Re: Allowing NOT IN to use ANTI joins - Mailing list pgsql-hackers

From Tom Lane
Subject Re: Allowing NOT IN to use ANTI joins
Date
Msg-id 75801.1403711561@sss.pgh.pa.us
Whole thread Raw
In response to Re: Allowing NOT IN to use ANTI joins  (Simon Riggs <simon@2ndQuadrant.com>)
Responses Re: Allowing NOT IN to use ANTI joins  (David Rowley <dgrowleyml@gmail.com>)
List pgsql-hackers
Simon Riggs <simon@2ndQuadrant.com> writes:
> To be clearer, what I mean is we use only the direct proof approach,
> for queries like this

>   SELECT * FROM a WHERE id NOT IN(SELECT unknown_col FROM b WHERE
> unknown_col IS NOT NULL);

> and we don't try to do it for queries like this

>   SELECT * FROM a WHERE id NOT IN(SELECT not_null_column FROM b);

> because we don't know the full provenance of "not_null_column" in all
> cases and that info is (currently) unreliable.

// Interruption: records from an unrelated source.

-- ==== Sys2Proof/Laws/Create.lean ====
section
/-! SUPPORT. What process creation can do (43_process_lifecycle.md R81 to R83): the table clear, the mapping
passes, the image copy, and the canonical form they keep. -/

namespace Sys2Proof.Machine

variable {c : Config}

/-- R81: after the table clear. -/
theorem read_clearEach (tb : Nat) {a : Nat} (ha : a < c.memWords) (vs : List Nat) (m : Memory) :
    (clearEach c tb vs m).read c a = if ∃ v ∈ vs, a = tb + v then 0#16 else m.read c a := by
  induction vs generalizing m with
  | nil => simp [clearEach]
  | cons v vs ih =>
    rw [clearEach, ih, read_write _ _ _ ha]
    by_cases h : ∃ u ∈ vs, a = tb + u <;> by_cases hv : a = tb + v <;> simp [h, hv]

theorem read_clearTable (m : Memory) (tb : Nat) {a : Nat} (ha : a < c.memWords) :
    (clearTable c m tb).read c a = if tb ≤ a ∧ a < tb + c.ptEntries then 0#16 else m.read c a := by
  unfold clearTable
  rw [read_clearEach tb ha]
  have : (∃ v ∈ List.range c.ptEntries, a = tb + v) ↔ tb ≤ a ∧ a < tb + c.ptEntries := by
    simp only [List.mem_range]
    exact ⟨fun ⟨v, h1, h2⟩ => by omega, fun h => ⟨a - tb, by omega, by omega⟩⟩
  simp only [this]

theorem wf_clearEach (tb : Nat) (vs : List Nat) {m : Memory} (hm : m.wf c = true) :
    (clearEach c tb vs m).wf c = true := by
  induction vs generalizing m with
  | nil => exact hm
  | cons v vs ih => exact ih (wf_write hm _ _)

/-- R81: a mapping pass writes only the bitmap and the entries it maps. -/
theorem read_mapEach (h : c.wellFormed = true) {tb : Nat} (r w : Bool) {a : Nat} (ha : a < c.memWords)
    (hb : OffBitmap c a) (vs : List Nat) (hvs : ∀ v ∈ vs, a ≠ tb + v) (m : Memory) :
    (mapEach c tb r w vs m).2.read c a = m.read c a := by
  induction vs generalizing m with
  | nil => rfl
  | cons v vs ih =>
    have hv := hvs v (by simp)
    have hr : (mapPage c m tb v r w).mem.read c a = m.read c a := by
      rcases mapPage_spec h m tb v r w with ⟨_, he⟩ | ⟨_, _, he⟩ | ⟨_, f, _, hf, _, _, he⟩ <;> rw [he]
      rw [read_write_of_ne _ _ ha hv, read_markUsed m ha (ne_bmWord h hb hf)]
    unfold mapEach
    simp only
    split_ifs
    · rw [ih (fun u hu => hvs u (by simp [hu])), hr]
    · exact hr

theorem wf_mapEach (h : c.wellFormed = true) (tb : Nat) (r w : Bool) (vs : List Nat) {m : Memory}
    (hm : m.wf c = true) : (mapEach c tb r w vs m).2.wf c = true := by
  induction vs generalizing m with
  | nil => exact hm
  | cons v vs ih =>
    have hr := wf_mapPage h hm tb v r w
    unfold mapEach
    simp only
    split_ifs
    · exact ih hr
    · exact hr

theorem copyImage_cons (c : Config) (tb base k : Nat) (w : Word) (ws : List Word) (m : Memory) :
    copyImage c tb base k (w :: ws) m = copyImage c tb base (k + 1) ws
      (m.write c (physAddr c (pteFrame c (m.read c (tb + base + k / c.pageWords))) (k % c.pageWords)) w) := rfl

theorem wf_copyImage (tb base : Nat) (ws : List Word) (k : Nat) {m : Memory} (hm : m.wf c = true) :
    (copyImage c tb base k ws m).wf c = true := by
  induction ws generalizing k m with
  | nil => exact hm
  | cons w ws ih =>
    rw [copyImage_cons]
    exact ih (k + 1) (wf_write hm _ w)

/-- R82: the physical address Word `k` of a segment lands at, when `fr` gives the frame of each of its pages. -/
def imageAddr (c : Config) (fr : Nat → Nat) (k : Nat) : Nat := physAddr c (fr (k / c.pageWords)) (k % c.pageWords)

/-- R82: what the image copy relies on: every page it reaches has its entry in a reserved frame, naming
frame `fr` of that page, and every such frame is assignable. -/
def SegmentMapped (c : Config) (m : Memory) (tb base : Nat) (fr : Nat → Nat) (k len : Nat) : Prop :=
  ∀ i, i < len → tb + base + (k + i) / c.pageWords < c.reservedFrames * c.pageWords ∧
    pteFrame c (m.read c (tb + base + (k + i) / c.pageWords)) = fr ((k + i) / c.pageWords) ∧
    c.reservedFrames ≤ fr ((k + i) / c.pageWords) ∧ fr ((k + i) / c.pageWords) < c.numFrames

section copy
variable (h : c.wellFormed = true)
include h

theorem SegmentMapped_tail {m : Memory} {tb base : Nat} {fr : Nat → Nat} {k n : Nat}
    (hm : SegmentMapped c m tb base fr k (n + 1)) {b : Nat} (hb : c.reservedFrames * c.pageWords ≤ b) (w : Word) :
    SegmentMapped c (m.write c b w) tb base fr (k + 1) n := fun i hi => by
  have := hm (i + 1) (by omega)
  have := reservedWords_lt h
  rw [show k + 1 + i = k + (i + 1) by omega, read_write_of_ne _ _ (by omega) (by omega)]
  assumption

theorem imageAddr_lt {fr : Nat → Nat} {k : Nat} (hf : fr (k / c.pageWords) < c.numFrames) :
    imageAddr c fr k < c.memWords := physAddr_lt h hf (Nat.mod_lt _ (pageWords_pos h))

/-- One Word of the copy. -/
theorem copyImage_step {m : Memory} {tb base : Nat} {fr : Nat → Nat} {k : Nat} {ws : List Word} {w : Word}
    (hm : SegmentMapped c m tb base fr k (w :: ws).length) :
    copyImage c tb base k (w :: ws) m = copyImage c tb base (k + 1) ws (m.write c (imageAddr c fr k) w) ∧
      SegmentMapped c (m.write c (imageAddr c fr k) w) tb base fr (k + 1) ws.length ∧
      imageAddr c fr k < c.memWords := by
  have h0 := hm 0 (Nat.succ_pos _)
  rw [Nat.add_zero] at h0
  exact ⟨by rw [copyImage_cons, h0.2.1]; rfl, SegmentMapped_tail h hm (physAddr_ge h0.2.2.1 _) w,
    imageAddr_lt h h0.2.2.2⟩

/-- R82: a Word where no image Word lands keeps its value. -/
theorem read_copyImage_of_ne {tb base : Nat} {fr : Nat → Nat} {a : Nat} (ws : List Word) (k : Nat)
    {m : Memory} (hm : SegmentMapped c m tb base fr k ws.length) (hlt : a < c.memWords)
    (ha : ∀ i, i < ws.length → a ≠ imageAddr c fr (k + i)) :
    (copyImage c tb base k ws m).read c a = m.read c a := by
  induction ws generalizing k m with
  | nil => rfl
  | cons w ws ih =>
    obtain ⟨he, hm', -⟩ := copyImage_step h hm
    have h0 := ha 0 (Nat.succ_pos _)
    rw [Nat.add_zero] at h0
    rw [he, ih (k + 1) hm' fun i hi => ?_, read_write_of_ne _ _ hlt h0]
    have := ha (i + 1) (Nat.succ_lt_succ hi)
    rwa [show k + (i + 1) = k + 1 + i by omega] at this

/-- R82: Word `i` of the image lands at its page's frame, when different pages have different frames. -/
theorem read_copyImage_at {tb base : Nat} {fr : Nat → Nat} (ws : List Word) (k : Nat) {m : Memory}
    (hm : SegmentMapped c m tb base fr k ws.length)
    (hinj : ∀ i j, k ≤ i → i < k + ws.length → k ≤ j → j < k + ws.length →
      fr (i / c.pageWords) = fr (j / c.pageWords) → i / c.pageWords = j / c.pageWords) (i : Nat)
    (hi : i < ws.length) : (copyImage c tb base k ws m).read c (imageAddr c fr (k + i)) = ws[i] := by
  induction ws generalizing k m i with
  | nil => exact absurd hi (Nat.not_lt_zero i)
  | cons w ws ih =>
    obtain ⟨he, hm', hlt⟩ := copyImage_step h hm
    rw [List.length_cons] at hinj hi
    rw [he]
    cases i with
    | zero =>
      show (copyImage c tb base (k + 1) ws (m.write c (imageAddr c fr k) w)).read c (imageAddr c fr k) = w
      rw [read_copyImage_of_ne h ws (k + 1) hm' hlt fun j hj hc => ?_, read_write_self _ hlt]
      have hpos := pageWords_pos h
      obtain ⟨hf, ho⟩ := physAddr_inj h (Nat.mod_lt _ hpos) (Nat.mod_lt _ hpos) hc
      have hd := hinj k (k + 1 + j) (by omega) (by omega) (by omega) (by omega) hf
      have h1 := Nat.div_add_mod k c.pageWords
      have h2 := Nat.div_add_mod (k + 1 + j) c.pageWords
      rw [← hd, ← ho] at h2
      omega
    | succ i =>
      rw [show k + (i + 1) = k + 1 + i by omega, List.getElem_cons_succ]
      exact ih (k + 1) hm' (fun a b h1 h2 h3 h4 => hinj a b (by omega) (by omega) (by omega) (by omega)) i
        (by omega)

theorem wf_buildSegment {m : Memory} (hm : m.wf c = true) (tb base pages : Nat) (r w : Bool) (img : List Word) :
    (buildSegment c m tb base pages r w img).2.wf c = true := by
  have hm := wf_mapEach h tb r w (List.range' base pages) hm
  unfold buildSegment
  simp only
  split_ifs
  · exact wf_copyImage _ _ _ _ hm
  · exact hm

end copy

theorem wf_prepareSlot {m : Memory} (hm : m.wf c = true) (p : Nat) : (prepareSlot c m p).wf c = true :=
  wf_clearEach _ _ (wf_write (wf_write (wf_write hm _ _) _ _) _ _)

/-- R81: creation, successful or rolled back, keeps the canonical form. -/
theorem wf_createProcess (h : c.wellFormed = true) {m : Memory} (hm : m.wf c = true) (code heap : List Word) :
    (createProcess c m code heap).mem.wf c = true := by
  have hc := wf_buildSegment h (wf_prepareSlot hm (procCount c m)) (ptBase c (procCount c m)) c.codeBaseVpn
    c.codePages true false code
  have hh := wf_buildSegment h hc (ptBase c (procCount c m)) c.heapBaseVpn c.heapPages true true heap
  unfold createProcess
  simp only
  split_ifs
  · exact wf_write hh c.procCountAddr (BitVec.ofNat 16 (procCount c m + 1))
  · exact wf_unmapAll hh _
  · exact wf_unmapAll hc _

end Sys2Proof.Machine
end

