/-- R72, R26 (b): with the table of a created pid selected, XLATE answers an address in the assignable frame that a valid
entry of that table names. -/
theorem xlate_ok_of_table {s t : State} {p : Nat} {va v : Word} {k : AccessKind} (h : Disciplined s)
    (hp : p < s.procCount) (he : exec (.xlate va k) { s with ptbr := BitVec.ofNat 16 (ptBase s.cfg p) } = .next t)
    (hok : t.response = some ⟨.ok, v⟩) : pteValid (entry s.cfg s.mem p (vpnOf s.cfg va)) = true ∧
      s.cfg.reservedFrames ≤ pteFrame s.cfg (entry s.cfg s.mem p (vpnOf s.cfg va)) ∧
      v.toNat = physAddr s.cfg (pteFrame s.cfg (entry s.cfg s.mem p (vpnOf s.cfg va))) (offsetOf s.cfg va) := by
  have hw := s.params.wellFormed
  obtain ⟨-, pa, hpa, rfl, -⟩ := translated_of_xlate_ok he hok
  obtain ⟨hval, rfl⟩ := address_of_table (s := { s with ptbr := _ }) (toNat_ptBase hw (hp.trans_le h.bounded)) hpa
  obtain ⟨hres, hnum, -⟩ := h.named p hp _ (vpnOf_lt hw va) hval
  exact ⟨hval, hres, toNat_addressWord hw (physAddr_lt hw hnum (offsetOf_lt hw va))⟩

/-- Settles O26: both answers lie in assignable frames (`xlate_ok_of_table`); equal answers have one frame and one offset
(`physAddr_inj`), so by R26 (c) one entry, and with it one pid and one address. -/
theorem translationsNeverMeet : Obligations.TranslationsNeverMeet := by
  intro s t₁ t₂ p q va₁ va₂ k₁ k₂ v₁ v₂ h hp hq hne he₁ he₂ hok₁ hok₂
  have hw := s.params.wellFormed
  obtain ⟨hval₁, hres₁, hv₁⟩ := xlate_ok_of_table h hp he₁ hok₁
  obtain ⟨hval₂, hres₂, hv₂⟩ := xlate_ok_of_table h hq he₂ hok₂
  refine ⟨?_, hv₁ ▸ physAddr_ge hres₁ _, hv₂ ▸ physAddr_ge hres₂ _⟩
  rintro rfl
  obtain ⟨hframe, hoff⟩ := physAddr_inj hw (offsetOf_lt hw va₁) (offsetOf_lt hw va₂) (hv₁.symm.trans hv₂)
  obtain ⟨rfl, hvpn⟩ := h.exclusive p (hp.trans_le h.bounded) q (hq.trans_le h.bounded) _ (vpnOf_lt hw va₁) _
    (vpnOf_lt hw va₂) hval₁ hval₂ hframe
  exact hne (by rw [va_eq_of_split hvpn hoff])

end Sys2Proof.Machine
end

section
/-! PROOFS. What the parts of CREATE leave, Word by Word (43_process_lifecycle.md R81, R82): the free frames in order,
the pages mapped to them so far, and the frames an image is copied to. -/

namespace Sys2Proof.Machine

open Sys2Proof.Safety

/-! ### The free frames in order (R60) -/

/-- R60: the assignable frames that are free, ascending. -/
abbrev freeFrames (c : Config) (m : Memory) : List Nat := (assignableFrames c).filter (isFree c m)

section freeFrames
variable {c : Config} {m : Memory} {f : Nat}

theorem mem_freeFrames : f ∈ freeFrames c m ↔ (c.reservedFrames ≤ f ∧ f < c.numFrames) ∧ isFree c m f = true := by
  rw [List.mem_filter, mem_assignableFrames]

theorem length_freeFrames (c : Config) (m : Memory) : (freeFrames c m).length = freeCount c m :=
  List.countP_eq_length_filter.symm

theorem pairwise_freeFrames (c : Config) (m : Memory) : (freeFrames c m).Pairwise (· < ·) := by
  unfold freeFrames assignableFrames
  exact (List.pairwise_lt_range' ..).filter _

theorem nodup_freeFrames (c : Config) (m : Memory) : (freeFrames c m).Nodup := (nodup_assignableFrames c).filter _

/-- R60: the first of the free frames is the one ALLOC takes. -/
theorem lowestFree_of_freeFrames {fs : List Nat} (hfs : freeFrames c m = f :: fs) : LowestFree c m f := by
  have hmem : f ∈ freeFrames c m := hfs ▸ List.mem_cons_self
  obtain ⟨⟨hres, hnum⟩, hfree⟩ := mem_freeFrames.1 hmem
  refine ⟨hres, hnum, hfree, fun g hg hgf => ?_⟩
  by_contra hc
  have hgmem : g ∈ freeFrames c m := mem_freeFrames.2 ⟨⟨hg, hgf.trans hnum⟩, by simpa using hc⟩
  have hsorted := pairwise_freeFrames c m
  rw [hfs] at hgmem hsorted
  rcases List.mem_cons.1 hgmem with rfl | hgfs
  · exact Nat.lt_irrefl g hgf
  · exact Nat.lt_asymm hgf (List.rel_of_pairwise_cons hsorted hgfs)

theorem noneFree_of_freeFrames (hfs : freeFrames c m = []) : NoneFree c m := fun g hres hnum =>
  Bool.eq_false_iff.2 (List.filter_eq_nil_iff.1 hfs g ((mem_assignableFrames c g).2 ⟨hres, hnum⟩))

/-- A list without repetition, less its first elements. -/
theorem filter_not_mem_take {l : List Nat} (hl : l.Nodup) (k : Nat) :
    l.filter (fun g => !(l.take k).contains g) = l.drop k := by
  have hsplit : l.take k ++ l.drop k = l := List.take_append_drop k l
  have hdisj : List.Disjoint (l.take k) (l.drop k) := List.disjoint_of_nodup_append (hsplit.symm ▸ hl)
  calc l.filter (fun g => !(l.take k).contains g)
      = (l.take k ++ l.drop k).filter (fun g => !(l.take k).contains g) := by rw [hsplit]
    _ = l.drop k := by
      rw [List.filter_append, List.filter_eq_nil_iff.2 (by simp),
        List.filter_eq_self.2 fun g hg => by simpa using fun hc => hdisj hc hg, List.nil_append]

end freeFrames

/-! ### The pages CREATE maps (R81) -/

section pages
variable {c : Config} (h : c.wellFormed = true)
include h

theorem createPage_lt {j : Nat} (hj : j < createPages c) : createPage c j < c.ptEntries := by
  have := wf_rest h
  unfold createPages at hj
  unfold createPage
  split_ifs <;> omega

theorem createPage_inj {i j : Nat} (he : createPage c i = createPage c j) : i = j := by
  have := wf_rest h
  unfold createPage at he
  split_ifs at he <;> omega

end pages

/-- R81: the pages `base` to `base + pages - 1` are those CREATE maps from the `k`-th on, with write permission `w`. -/
structure Segment (c : Config) (k base pages : Nat) (w : Bool) : Prop where
  within : k + pages ≤ createPages c
  fits : base + pages ≤ c.ptEntries
  page : ∀ i, i < pages → createPage c (k + i) = base + i
  write : ∀ i, i < pages → decide (c.codePages ≤ k + i) = w

theorem segment_code {c : Config} (h : c.wellFormed = true) : Segment c 0 c.codeBaseVpn c.codePages false := by
  have := wf_rest h
  refine ⟨by unfold createPages; omega, by omega, fun i hi => ?_, fun i hi => decide_eq_false (by omega)⟩
  unfold createPage
  rw [if_pos (by omega), Nat.zero_add]

theorem segment_heap {c : Config} (h : c.wellFormed = true) :
    Segment c c.codePages c.heapBaseVpn c.heapPages true := by
  have := wf_rest h
  refine ⟨Nat.le_refl _, by omega, fun i _ => ?_, fun i _ => decide_eq_true (by omega)⟩
  unfold createPage
  rw [if_neg (by omega), Nat.add_sub_cancel_left]

section segment
variable {c : Config} {k base n : Nat} {w : Bool}

theorem Segment.head (hs : Segment c k base (n + 1) w) : k < createPages c ∧ createPage c k = base ∧
    decide (c.codePages ≤ k) = w :=
  ⟨Nat.lt_of_lt_of_le (by omega) hs.within, hs.page 0 (by omega), hs.write 0 (by omega)⟩

theorem Segment.tail (hs : Segment c k base (n + 1) w) : Segment c (k + 1) (base + 1) n w := by
  obtain ⟨hwithin, hfits, hpage, hwrite⟩ := hs
  refine ⟨by omega, by omega, fun i hi => ?_, fun i hi => ?_⟩
  · rw [Nat.add_assoc, Nat.add_assoc, Nat.add_comm 1 i]
    exact hpage (i + 1) (by omega)
  · rw [Nat.add_assoc, Nat.add_comm 1 i]
    exact hwrite (i + 1) (by omega)

end segment

/-! ### The first pages mapped to the lowest free frames (R81, R65) -/

/-- R81: what `m'` is when CREATE, started in `m`, has prepared slot `p` and mapped its first `k` pages. It speaks of
the reserved frames alone, so it does not say which images have been copied. -/
structure PagesMapped (c : Config) (m : Memory) (p k : Nat) (m' : Memory) : Prop where
  within : k ≤ createPages c
  /-- there were frames for the pages -/
  enough : k ≤ (freeFrames c m).length
  /-- the frames taken are no longer free -/
  bits : ∀ g, g < 16 * c.bitmapWords → isFree c m' g = (isFree c m g && !((freeFrames c m).take k).contains g)
  /-- the pages are mapped to them in order -/
  entries : ∀ j f, j < k → (freeFrames c m)[j]? = some f →
    entry c m' p (createPage c j) = mkPte c f true (decide (c.codePages ≤ j))
  /-- the other entries are clear -/
  cleared : ∀ v, v < c.ptEntries → (∀ j, j < k → v ≠ createPage c j) → entry c m' p v = 0#16
  /-- nothing else of the reserved frames is written after the slot -/
  others : ∀ a, a < c.reservedFrames * c.pageWords → OffBitmap c a →
    ¬ (ptBase c p ≤ a ∧ a < ptBase c p + c.ptEntries) → m'.read c a = (prepareSlot c m p).read c a

section pagesMapped
variable {c : Config} {m m' m'' : Memory} {p k : Nat} (h : c.wellFormed = true)
include h

/-- R81: preparing a slot leaves every bit of the bitmap. -/
theorem isFree_prepareSlot (h3 : 3 ≤ c.pcbWords) (m : Memory) (hp : p < c.maxProcs) {g : Nat}
    (hg : g < 16 * c.bitmapWords) : isFree c (prepareSlot c m p) g = isFree c m g := by
  have hlt := bmWord_lt h hg
  refine isFree_congr (read_prepareSlot_low h m p (bmWord_lt_ptRegion h hg) fun i hi => ?_)
  have := pcb_offBitmap h hp (i := i) (by omega)
  omega

/-- R81: the start, before any page is mapped. -/
theorem pagesMapped_prepareSlot (h3 : 3 ≤ c.pcbWords) (m : Memory) (hp : p < c.maxProcs) :
    PagesMapped c m p 0 (prepareSlot c m p) where
  within := Nat.zero_le _
  enough := Nat.zero_le _
  bits g hg := by simp [isFree_prepareSlot h h3 m hp hg]
  entries j _ hj _ := absurd hj (Nat.not_lt_zero j)
  cleared v hv _ := entry_prepareSlot_self h m hp hv
  others _ _ _ _ := rfl

/-- The relation is kept where the reserved frames are. -/
theorem PagesMapped.congr (hm : PagesMapped c m p k m') (hp : p < c.maxProcs)
    (hr : ∀ a, a < c.reservedFrames * c.pageWords → m''.read c a = m'.read c a) : PagesMapped c m p k m'' := by
  have hentry {v : Nat} (hv : v < c.ptEntries) : entry c m'' p v = entry c m' p v := hr _ (ptBase_add_lt h hp hv).2
  refine ⟨hm.within, hm.enough, fun g hg => ?_, fun j f hj hf => ?_, fun v hv hne => ?_, fun a ha hb ht => ?_⟩
  · rw [isFree_congr (hr _ ((bmWord_lt_ptRegion h hg).trans_le (ptRegionBase_le_reserved h))), hm.bits g hg]
  · rw [hentry (createPage_lt h (hj.trans_le hm.within)), hm.entries j f hj hf]
  · rw [hentry hv, hm.cleared v hv hne]
  · rw [hr a ha, hm.others a ha hb ht]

FWIW, I think that would largely cripple the usefulness of the patch.
If you can tell people to rewrite their queries, you might as well
tell them to rewrite into NOT EXISTS.  The real-world queries that
we're trying to improve invariably look like the latter case not the
former, because people who are running into this problem usually
aren't even thinking about the possibility of NULLs.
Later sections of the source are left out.